Please note that this code is not perfect. For instance we should be checking the parameters for nulls etc, but I want the example to be as simple as possible.
- Now compile the project into an assembly. In the menu choose Build, Build Solution.
- Finally we must deploy our new assembly to the SQL Server database specified with the database reference we created at the start. Choose Deploy, Deploy Solution in the menu. If all goes well you should see a message that says that one file was deployed to SQL Server.
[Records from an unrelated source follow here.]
/-- A CAPS from the peer (R232): answered, its tag checked, the seed contribution, pace and floor kept. -/
def capsReceived (g tag version mode mask floor pace : Nat) (contrib features : Nat) (s : Hw) : Hw :=
  if !framing s g then s
  else if s.stage g < 5 ∧ tag ≠ s.num (LNK_PEER g) then failGroup s g 7
  else
    let res := if version ≠ 1 then 2 else if mode ≠ s.mode g then 1 else if s.stage g < 5 ∧ mask ≠ s.rxMask g then 3 else 0
    let s := sendOam s g 0x0011 (toBE 1 res ++ zeros 7)
    if s.stage g = 5 then s
    else if res ≠ 0 then failGroup s g 6
    else
      let s := s.updGrp g fun x =>
        { x with peerContrib := some contrib, ackSent := true, peerPace := some pace, peerFloor := some floor }
      trySeed (s.setFld (LNK_PEER_INFO_features g) features) g

def capsAckReceived (g result : Nat) (s : Hw) : Hw :=
  if s.stage g ≠ 4 then s
  else if result ≠ 0 then failGroup s g 6
  else trySeed (s.updGrp g fun x => { x with ackRcvd := true }) g

def seedStartReceived (g f : Nat) (s : Hw) : Hw :=
  if s.stage g = 4 then s.updGrp g fun x => { x with peerF := some (f % 2 ^ 48) } else s

def readyReceived (g : Nat) (s : Hw) : Hw :=
  if s.stage g = 4 then tryReady (s.updGrp g fun x => { x with readyRcvd := true }) g else s

def abortReceived (g : Nat) (s : Hw) : Hw :=
  if framing s g ∧ s.stage g ≠ 5 then failGroup s g 5 else s

/-- Loss of signal on every lane of the group for 1 ms in P2 to P4 (reason 8). -/
def signalLossFailure (g : Nat) (s : Hw) : Hw :=
  if 2 ≤ s.stage g && s.stage g ≤ 4 && s.mode g < 2 && (groupLanes g).all fun n => s.flag (LRX_STATUS_los n) then
    failGroup s g 8
  else s

/-! ### C2 (R202, R236, R237) -/

/-- In C2 a lane has kept its signal for 10 ms with its PLL locked and its transmitter in EMIT. -/
def c2LaneReady (s : Hw) (n : Nat) : Bool :=
  s.ready n && s.flag (LTX_STATUS_pll_lock n) && s.fld (FES_STATE_state n) == 4 && !s.flag (LRX_STATUS_los n) &&
    decide ((s.lane n).sigAt + 10000000 ≤ s.dtime)

def c2Layout (s : Hw) (g : Nat) : Nat := s.fld (LFM_CFG_c2_layout g)

def enterC2 (s : Hw) (g n : Nat) : Hw :=
  let s := (s.setFld (LNK_STATUS_mode g) 2).setFld (LFM_STATUS_mode g) 2
  if s.stage g ≥ n then s else setStage s g n

/-- The local check of P1 in C2: a lane passes to P3 (layout 0), or all eight together (layout 1). -/
def c2P1Check (n : Nat) (s : Hw) : Hw :=
  let g := laneGroup n
  let p := n % 4
  if s.stage g = 0 ∨ s.fld (LFM_CFG_mode_pref g) ≠ 2 ∨ s.mode g < 2 then s
  else if c2Layout s g = 0 then
    let v := s.num (LNK_LSTAGE g)
    if v / 16 ^ p % 8 ≥ 3 || decide (s.dtime < Map.get 0 (s.grp g).lback p) || !c2LaneReady s n then s
    else
      let s := s.setNum (LNK_LSTAGE g) (v - v / 16 ^ p % 8 * 16 ^ p + 3 * 16 ^ p)
      seedLane (enterC2 s g 3) n
  else if s.fld (LFM_CFG_mode_pref (other g)) ≠ 2 ∨ c2Layout s (other g) ≠ 1 then
    s.raise 0x0508 [c2Layout s 0, c2Layout s 1]
  else if s.stage 0 ≠ 1 ∨ s.stage 1 ≠ 1 ∨ s.dtime < Map.get 0 (s.grp 0).lback 0 then s
  else if (List.range 8).all fun n => c2LaneReady s n then
    s.each (List.range 8) fun n s => seedLane (enterC2 s (laneGroup n) 3) n
  else s

/-- A lane of C2 is not aligned 305 ms after it entered P3: it returns to P1 with a backoff, or under layout 1 the whole
device does. -/
def c2P3Timeout (n : Nat) (s : Hw) : Hw :=
  let g := laneGroup n
  let p := n % 4
  if s.mode g ≠ 2 ∨ s.dtime < (s.lane n).p2At + 305000000 then s
  else if c2Layout s g = 0 then
    let v := s.num (LNK_LSTAGE g)
    if v / 16 ^ p % 8 ≠ 3 then s
    else
      let s := ((s.setFld (LNK_STATUS_reason g) 3).setFld (LNK_LATCH_fail g) 1).count (LNK_C_FAIL g)
      let s := (s.raise 0x0602 [g, 3, 3]).setNum (LNK_LSTAGE g) (v - 3 * 16 ^ p + 1 * 16 ^ p)
      let k := min (s.fld (LNK_STATUS_fails g) + 1) 15
      let (r, s) := s.random
      let s := (s.setFld (LNK_STATUS_fails g) k).setFld (LNK_STATUS_backoff g) 1
      let t := s.dtime + backoffTime k r.toNat
      let s := s.updGrp g fun x => { x with lback := Map.put 0 x.lback p t, backoffEnd := t }
      let most := (List.range 4).foldl (fun m p => max m (s.num (LNK_LSTAGE g) / 16 ^ p % 8)) 0
      if most ≠ s.stage g then setStage s g most else s
  else if s.stage g = 3 then
    let s := failGroup s g 3
    let s := toP1 s (other g)
    let t := (s.grp g).backoffEnd
    s.each [0, 1] fun g s => (s.setFld (LNK_STATUS_backoff g) 1).updGrp g fun x =>
      { x with lback := Map.put 0 x.lback 0 t, backoffEnd := t }
  else s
- Now start SQL Server Management Studio (the replacement for Enterprise Manager and Query Analyzer). Connect Object Explorer to the server you chose earlier and drill down the specified database. Expand the nodes Programmability, Functions, Scalar-valued Functions and there you should see a function called dbo.RegExValidate.
- The function can now be used to validate strings with regular expressions, like this:
DECLARE @regex NVARCHAR(100)
SET @regex = N'^([\w-\.]+)@((\[[0-9]{1,3}\.[0-9]{1,3}\.[0-9]{1,3}\.)|(([\w-]+\.)+))([a-zA-Z]{2,4}|[0-9]{1,3})(\]?)$'
SELECT name, emailaddress, dbo.RegExValidate( emailaddress, @regex ) AS validemail FROM dbo.PEOPLE
However, to really show the strength of this validation we can create a constraint that use it.
CREATE TABLE dbo.PEOPLE (
name VARCHAR(25) NOT NULL
, emailaddress VARCHAR(255) NOT NULL
, CONSTRAINT PEOPLE_ck_validemailaddress CHECK ( dbo.RegExValidate( emailaddress, N'^([\w-\.]+)@((\[[0-9]{1,3}\.[0-9]{1,3}\.[0-9]{1,3}\.)|(([\w-]+\.)+))([a-zA-Z]{2,4}|[0-9]{1,3})(\]?)$' ) = 1 )
)
Now we have a CHECK constraint that makes sure that it is not possible to enter email addresses that do not match the format defined in the regular expression.
Summary
The CLR Integration in SQL Server 2005 is an interesting new tool for the toolbox of every database developer and DBA. But it can also be a double-edged sword if used incorrectly, and therefore it is very important that anyone who will be using it really understands what it is, how it works and when to use it (or not use it). Look for further articles in this series.